[Stored data]
/-- R504: SP = 0x0001, e = -1 gives SP = 0x0000, F = 0x30. -/
theorem test_add_sp_minus_one :
    (after (lab [0xE8#8, 0xFF#8] { zero with sp := 0x0001#16 })).map (fun t => (t.cpu.sp, t.cpu.f)) = some (0x0000#16, 0x30#8) := by decide +kernel

/-- R521: Z is cleared whatever the result. -/
theorem test_rlca :
    (after (lab [0x07#8] { zero with f := 0x80#8 })).map (fun t => (t.cpu.a, t.cpu.f)) = some (0x00#8, 0x00#8) := by decide +kernel

/-- R535: [HL] = 0xFF, `SLA (HL)` gives [HL] = 0xFE, F = 0x10. -/
theorem test_sla_at_hl :
    (after (with1 0xD000 0xFF#8 (lab [0xCB#8, 0x26#8] { zero with h := 0xD0#8 }))).map (fun t => (t.byteAt 0xD000, t.cpu.f)) = some (0xFE#8, 0x10#8) := by decide +kernel

/-- R536: B = 0x8A, `SRA B` gives B = 0xC5, F = 0x00. -/
theorem test_sra_b :
    (after (lab [0xCB#8, 0x28#8] { zero with b := 0x8A#8 })).map (fun t => (t.cpu.b, t.cpu.f)) = some (0xC5#8, 0x00#8) := by decide +kernel

/-- R538: B = 0xF1, Cy = 1, `SWAP B` gives B = 0x1F, F = 0x00. -/
theorem test_swap_b :
    (after (lab [0xCB#8, 0x30#8] { zero with b := 0xF1#8, f := 0x10#8 })).map (fun t => (t.cpu.b, t.cpu.f)) = some (0x1F#8, 0x00#8) := by decide +kernel

/-- R542: H = 0x7F, F = 0x10, `BIT 7,H` gives F = 0xB0, H unchanged. -/
theorem test_bit_7_h :
    (after (lab [0xCB#8, 0x7C#8] { zero with h := 0x7F#8, f := 0x10#8 })).map (fun t => (t.cpu.h, t.cpu.f)) = some (0x7F#8, 0xB0#8) := by decide +kernel

/-- R545: HL = 0xFF0F, IF holds 0x05, `RES 0,(HL)` leaves IF = 0x04. -/
theorem test_res_0_if :
    (after ({ lab [0xCB#8, 0x86#8] { zero with h := 0xFF#8, l := 0x0F#8 } with irq := ⟨0#5, 5#5⟩ })).map (fun t => t.irq.ifr) = some (4#5) := by decide +kernel

/-- R546: E = 0x00, `SET 1,E` (CB CB) gives E = 0x02. -/
theorem test_set_1_e :
    (after (lab [0xCB#8, 0xCB#8] zero)).map (fun t => (t.cpu.e, t.cpu.pc)) = some (0x02#8, 0xC002#16) := by decide +kernel

/-- R525: with HALT_BUG = 1 the fetch of 0xCB does not advance PC, so `CB CB` runs. -/
theorem test_halt_bug_prefix :
    (after (lab [0xCB#8, 0x00#8] { zero with haltBug := true })).map (fun t => (t.cpu.e, t.cpu.pc, t.cpu.haltBug)) = some (0x02#8, 0xC001#16, false) := by decide +kernel

/-- R562: with Cy = 0, `DA 50 01` goes on after the three bytes, in 12 T. -/
theorem test_jp_c_not_taken :
    (after (lab [0xDA#8, 0x50#8, 0x01#8] zero)).map (fun t => (t.cpu.pc, t.clock)) = some (0xC003#16, 12) := by decide +kernel

/-- R565: with Z = 0, `20 80` jumps 126 bytes back, in 12 T. -/
theorem test_jr_nz_back :
    (after (lab [0x20#8, 0x80#8] zero)).map (fun t => (t.cpu.pc, t.clock)) = some (0xBF82#16, 12) := by decide +kernel

/-- R566: SP = 0xFFFE, `CD 34 12` pushes the address after it and gives PC = 0x1234. -/
theorem test_call :
    (after (lab [0xCD#8, 0x34#8, 0x12#8] { zero with sp := 0xFFFE#16 })).map (fun t => (t.byteAt 0xFFFD, t.byteAt 0xFFFC, t.cpu.sp, t.cpu.pc, t.clock)) = some (0xC0#8, 0x03#8, 0xFFFC#16, 0x1234#16, 24) := by decide +kernel

/-- R569: Z = 1, `RET NZ` costs 8 T and goes on. -/
theorem test_ret_nz_not_taken :
    (after (lab [0xC0#8] { zero with f := 0x80#8 })).map (fun t => (t.cpu.pc, t.clock)) = some (0xC001#16, 8) := by decide +kernel

/-- R570: SP = 0xFFFC, stack bytes 0x03, 0x80, IME = 0, `RETI` gives PC = 0x8003, IME = 1. -/
theorem test_reti :
    (after (with1 0xFFFD 0x80#8 (with1 0xFFFC 0x03#8 (lab [0xD9#8] { zero with sp := 0xFFFC#16 })))).map (fun t => (t.cpu.pc, t.cpu.sp, t.cpu.ime)) = some (0x8003#16, 0xFFFE#16, true) := by decide +kernel

/-- R571: SP = 0xFFFE, `RST 38h` gives SP = 0xFFFC, PC = 0x0038. -/
theorem test_rst_38 :
    (after (lab [0xFF#8] { zero with sp := 0xFFFE#16 })).map (fun t => (t.byteAt 0xFFFC, t.cpu.sp, t.cpu.pc)) = some (0x01#8, 0xFFFC#16, 0x0038#16) := by decide +kernel

/-- R602: IME = 0, IE = IF = 0x01: HALT does not halt and sets HALT_BUG. -/
theorem test_halt_sets_bug :
    (after ({ lab [0x76#8] zero with irq := ⟨1#5, 1#5⟩ })).map (fun t => (t.cpu.halted, t.cpu.haltBug)) = some (false, true) := by decide +kernel

/-- R603: IE = 0x04, IF = 0x00, `10 00` goes past both bytes and sets STOPPED. -/
theorem test_stop :
    (after ({ lab [0x10#8, 0x00#8] zero with irq := ⟨4#5, 0#5⟩ })).map (fun t => (t.cpu.pc, t.cpu.stopped, t.clock)) = some (0xC002#16, true, 4) := by decide +kernel

/-- R605: IME = 0, IE = IF = 0x01: after EI no dispatch. -/
theorem test_ei_no_dispatch :
    (after ({ lab [0xFB#8] zero with irq := ⟨1#5, 1#5⟩ })).map (fun t => (t.cpu.pc, t.cpu.ime, t.cpu.imePending)) = some (0xC001#16, false, true) := by decide +kernel

/-- R605: with IME already 1, EI changes nothing observable: the handler is entered with interrupts off. -/
theorem test_ei_with_ime :
    (after ({ lab [0xFB#8] { zero with ime := true, sp := 0xFFFE#16 } with irq := ⟨1#5, 1#5⟩ })).map (fun t => (t.cpu.pc, t.cpu.ime, t.cpu.imePending)) = some (0x0040#16, false, false) := by decide +kernel

/-- R605: the instruction after EI runs, then the VBlank interrupt is dispatched. -/
theorem test_dispatch_after_ei :
    (after ({ lab [0x3C#8] { zero with imePending := true, sp := 0xFFFE#16 } with irq := ⟨1#5, 1#5⟩ })).map (fun t => (t.cpu.a, t.cpu.pc, t.cpu.sp, t.cpu.ime, t.irq.ifr, t.clock)) = some (0x01#8, 0x0040#16, 0xFFFC#16, false, 0#5, 24) := by decide +kernel

/-- R606: the byte 0xD3 sets LOCKED and leaves PC at it. -/
theorem test_illegal_locks :
    (after (lab [0xD3#8] zero)).map (fun t => (t.cpu.locked, t.cpu.pc)) = some (true, 0xC000#16) := by decide +kernel

/-- R730: while LOCKED the step of the machine is the fault. -/
theorem test_locked_faults :
    step (lab [0xD3#8] { zero with locked := true, illegalByte := 0xD3#8 }) =
      .fault (.illegalOpcode 0xC000#16 0xD3#8) := rfl

/-- R322: with HALT_BUG = 1 the byte after HALT runs without PC advanced. -/
theorem test_halt_bug_inc :
    (after (lab [0x3C#8] { zero with haltBug := true })).map (fun t => (t.cpu.a, t.cpu.pc)) =
      some (0x01#8, 0xC000#16) := by decide +kernel

/-- R767: TMA = 0xAB, TIMA = 0xFF, TAC = 0x05: after 16 T-cycles TIMA reads 0x00, after 20 it is TMA with IF[2]. -/
theorem test_timer_reload :
    let s : State := { State.resetAt false with timer := ⟨0#16, 0xFF#8, 0xAB#8, 5#3, 0, false⟩ }
    (State.mCycles 4 s).timer.tima = 0x00#8 ∧ (State.mCycles 4 s).irq.ifr = 0#5 ∧
      (State.mCycles 5 s).timer.tima = 0xAB#8 ∧ (State.mCycles 5 s).irq.ifr = 4#5 := by
  decide +kernel

/-- R860, R861: the LCD turned on is at line 0, dot 0, in mode 2; turned off it is in mode 0. -/
theorem test_lcd_on_off :
    ((State.resetAt false).busWrite 0xFF40#16 0x80#8).ppu.mode = .oamScan ∧
      (((State.resetAt false).busWrite 0xFF40#16 0x80#8).busWrite 0xFF40#16 0x00#8).ppu.mode =
        .hblank := by decide +kernel

/-- R230, R231: the byte at 0xC100 is the first byte of OAM one M-cycle after the write's own. -/
theorem test_dma_first_byte :
    (((with1 0xC100 0x5A#8 (State.resetAt false)).memWrite 0xFF46#16 0xC1#8).mCycle).byteAt 0xFE00 =
      0x5A#8 := by decide +kernel

/-- R911: after the fast boot the next opcode is fetched at 0x0100, with STAT reading 0x86. -/
theorem test_reset_fast_boot :
    State.reset.cpu.pc = 0x0100#16 ∧ State.reset.cpu.af = 0x01B0#16 ∧
      (State.reset.busRead 0xFF41#16).1 = 0x86#8 := by decide +kernel

/-- Memory after reset is in its canonical form. -/
theorem test_reset_memory_wf : Memory.wf State.reset.mem = true := by decide

/-- A table word placed by `withFetchWord` is what the first step runs. -/
theorem test_with_fetch_word :
    (after (State.reset.withFetchWord 16 0x5A3E)).map (fun t => t.cpu.a) = some 0x5A#8 := by
  decide +kernel

/-! Witnesses: states and operands that meet each statement's hypotheses. -/

/-- A machine after the power-on reset, its boot ROM unmapped: the LCD is off. -/
def idle : State := { State.resetAt false with bootMapped := false }

/-- The same with the LCD on, in the given mode. -/
def lit (m : Mode) : State :=
  { idle with ppu := { idle.ppu with lcdc := 0x80#8, line := 10, dot := 100, mode := m } }

theorem witness_Takes : (Instr.fetches .nop = 1) ∧ (Instr.fetches .stop = 1) ∧
    (Instr.fetches .prefixCb = 1) ∧ Instr.fetches .swapA = 2 ∧
    Instr.fetches (.jpNn 0#16) = 3 := by decide

/-- A stored byte in WRAM, and in OAM with no DMA about; and a write that memory does not take. -/
theorem witness_Stores :
    (idle.storeKey 0xC000#16 = some 0xC000 ∧ inOam 0xC000 = false) ∧
    (idle.storeKey 0xFE00#16 = some 0xFE00 ∧ inOam 0xFE00 = true ∧ idle.quiet = true) ∧
    idle.storeKey 0xFF47#16 = none := by decide +kernel

/-- Two stores to two keys, at the wrap from IE to a NoMBC cartridge's ROM, and across the echo's end. -/
theorem witness_StoresTwo :
    (idle.storeKey 0xDFFF#16 = some 0xDFFF ∧
      (idle.memWrite 0xDFFF#16 0x01#8).storeKey (0xDFFF#16 + 1#16) = some 0xC000) ∧
    (idle.storeKey 0xFFFF#16 = none ∧
      (idle.memWrite 0xFFFF#16 0x01#8).storeKey (0xFFFF#16 + 1#16) = none) ∧
    idle.quiet = true ∧ (0xDFFF#16 : Word) ≠ 0xFF46#16 := by decide +kernel

theorem witness_PopPair : (StackPair.de ≠ .af) ∧ (StackPair.af = .af) ∧ StackPair.bc ≠ .de := by decide

theorem witness_AddBytes : (Alu.add = .add ∨ Alu.add = .adc) ∧ (Alu.adc = .add ∨ Alu.adc = .adc) ∧
    (aluForms .adc .b 0x01#8 idle).length = 3 := by decide +kernel

theorem witness_SubtractAndCompareBytes :
    (∀ op ∈ [Alu.sub, .sbc, .cp], (op = .sub ∨ op = .sbc ∨ op = .cp) ∧
      (aluForms op .b 0x01#8 idle).length = 3) := by decide +kernel

theorem witness_LogicBytes :
    (∀ op ∈ [Alu.and, .xor, .or], (op = .and ∨ op = .xor ∨ op = .or) ∧
      (aluForms op .b 0x01#8 idle).length = 3) := by decide +kernel

theorem witness_DecimalAddition :
    let s := lab [] { zero with a := bcd 99, b := bcd 99 }
    99 < 100 ∧ Reg8.b ≠ .a ∧ s.cpu.a = bcd 99 ∧ s.cpu.get .b = bcd 99 := by decide +kernel

/-- Every condition holds of some flags and fails of others. -/
theorem witness_Jump : ∀ cc ∈ [Cond.nz, .z, .nc, .c],
    (condHolds cc zero = true ∧ condHolds cc { zero with f := 0xF0#8 } = false) ∨
    (condHolds cc zero = false ∧ condHolds cc { zero with f := 0xF0#8 } = true) := by decide +kernel

theorem witness_Call : condHolds .nz zero = true ∧ condHolds .z zero = false := by decide +kernel

theorem witness_Return : condHolds .nc zero = true ∧ condHolds .c zero = false := by decide +kernel

/-- IME clear and IME set. -/
theorem witness_NopDiEi : idle.cpu.ime = false ∧
    ({ idle with cpu := { zero with ime := true } } : State).cpu.ime = true := by decide

theorem witness_Halt : (idle.irq.ie &&& idle.irq.ifr = 0#5) ∧
    ((0x04#5 &&& 0x1F#5 : BitVec 5) ≠ 0#5 ∧ ({ zero with ime := true } : Cpu).ime = true ∧
      zero.ime = false) := by decide

theorem witness_Stop : idle.params.stopResetsDiv = false ∧
    ({ Params.default with stopResetsDiv := true } : Params).stopResetsDiv = true := by decide

theorem witness_IllegalOpcodeLocks :
    (idle.raiseIllegal 0xD3#8).hostInputs = [] := by decide

/-- The timer's interrupt is the lowest pending one of two. -/
theorem witness_InterruptCheck :
    let s : State := { lab [] { zero with ime := true } with irq := ⟨0x14#5, 0x14#5⟩ }
    2 < 5 ∧ s.cpu.locked = false ∧ s.cpu.ime = true ∧ (s.irq.ie &&& s.irq.ifr).getLsbD 2 = true ∧
      ∀ j ∈ [0, 1], (s.irq.ie &&& s.irq.ifr).getLsbD j = false := by decide +kernel

theorem witness_InterruptCheck_none :
    ({ idle with cpu := { zero with locked := true } } : State).cpu.locked = true ∧
      idle.cpu.ime = false ∧ idle.irq.ie &&& idle.irq.ifr = 0#5 := by decide

theorem witness_HaltedStep :
    let s : State := lab [] { zero with halted := true }
    let u : State := { lab [] { zero with stopped := true } with irq := ⟨0x01#5, 0x01#5⟩ }
    (s.hostInputs = [] ∧ s.cpu.locked = false ∧ s.cpu.halted = true ∧
      s.mCycle.irq.ie &&& s.mCycle.irq.ifr = 0#5) ∧
    (u.hostInputs = [] ∧ u.cpu.locked = false ∧ u.cpu.stopped = true ∧
      u.mCycle.irq.ie &&& u.mCycle.irq.ifr ≠ 0#5) := by decide +kernel

theorem witness_StepRunsDecoded :
    let s := lab [0x3E#8, 0x5A#8] zero
    let op := s.fetchOpcode
    let bs := op.2.fetchOperands (operandBytes op.1)
    s.hostInputs = [] ∧ s.cpu.halted = false ∧ s.cpu.stopped = false ∧ s.cpu.locked = false ∧
      decode [op.1, bs.1.1, bs.1.2] = .ok (.ldAN 0x5A#8) [0x00#8] ∧
      Instr.wellFormed (.ldAN 0x5A#8) = true := by decide +kernel

/-- At both ends of WRAM. -/
theorem witness_StepRunsMemory :
    let s := lab [0x3E#8, 0x5A#8] zero
    let u : State := { idle with cpu := { zero with pc := 0xDFFD#16 } }
    (s.hostInputs = [] ∧ s.cpu.halted = false ∧ s.cpu.stopped = false ∧ s.cpu.locked = false ∧
      s.cpu.haltBug = false ∧ s.quiet = true ∧ 0xC000 ≤ s.cpu.pc.toNat ∧
      s.cpu.pc.toNat + 2 < 0xE000 ∧
      decode [s.byteAt s.cpu.pc.toNat, s.byteAt (s.cpu.pc.toNat + 1),
        s.byteAt (s.cpu.pc.toNat + 2)] = .ok (.ldAN 0x5A#8) [0x00#8]) ∧
    (u.quiet = true ∧ 0xC000 ≤ u.cpu.pc.toNat ∧ u.cpu.pc.toNat + 2 < 0xE000 ∧
      decode [u.byteAt 0xDFFD, u.byteAt 0xDFFE, u.byteAt 0xDFFF] = .ok .nop [0x00#8, 0x00#8]) := by
  decide +kernel

theorem witness_OnlyLockedFaults : idle.takeInput.cpu.locked = false ∧
    ({ idle with cpu := { zero with locked := true } } : State).takeInput.cpu.locked = true := by
  decide

theorem witness_ControlBitWriters : ∃ t, exec .nop idle = .next t := ⟨idle, rfl⟩

theorem witness_RequestSources : idle.ppu.line ≤ 153 ∧ idle.ppu.dot ≤ 455 ∧
    (lit .hblank).ppu.lcdc.getLsbD 7 = true := by decide +kernel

Task to complete: In the entries above, find the line holding "IME set. -/" and the line holding "irq := ⟨0x14#5, 0x14#5⟩", then retype exactly those two lines and every line between them, and nothing else.

Task result:
/-- IME clear and IME set. -/
theorem witness_NopDiEi : idle.cpu.ime = false ∧
    ({ idle with cpu := { zero with ime := true } } : State).cpu.ime = true := by decide

theorem witness_Halt : (idle.irq.ie &&& idle.irq.ifr = 0#5) ∧
    ((0x04#5 &&& 0x1F#5 : BitVec 5) ≠ 0#5 ∧ ({ zero with ime := true } : Cpu).ime = true ∧
      zero.ime = false) := by decide

theorem witness_Stop : idle.params.stopResetsDiv = false ∧
    ({ Params.default with stopResetsDiv := true } : Params).stopResetsDiv = true := by decide

theorem witness_IllegalOpcodeLocks :
    (idle.raiseIllegal 0xD3#8).hostInputs = [] := by decide

/-- The timer's interrupt is the lowest pending one of two. -/
theorem witness_InterruptCheck :
    let s : State := { lab [] { zero with ime := true } with irq := ⟨0x14#5, 0x14#5⟩ }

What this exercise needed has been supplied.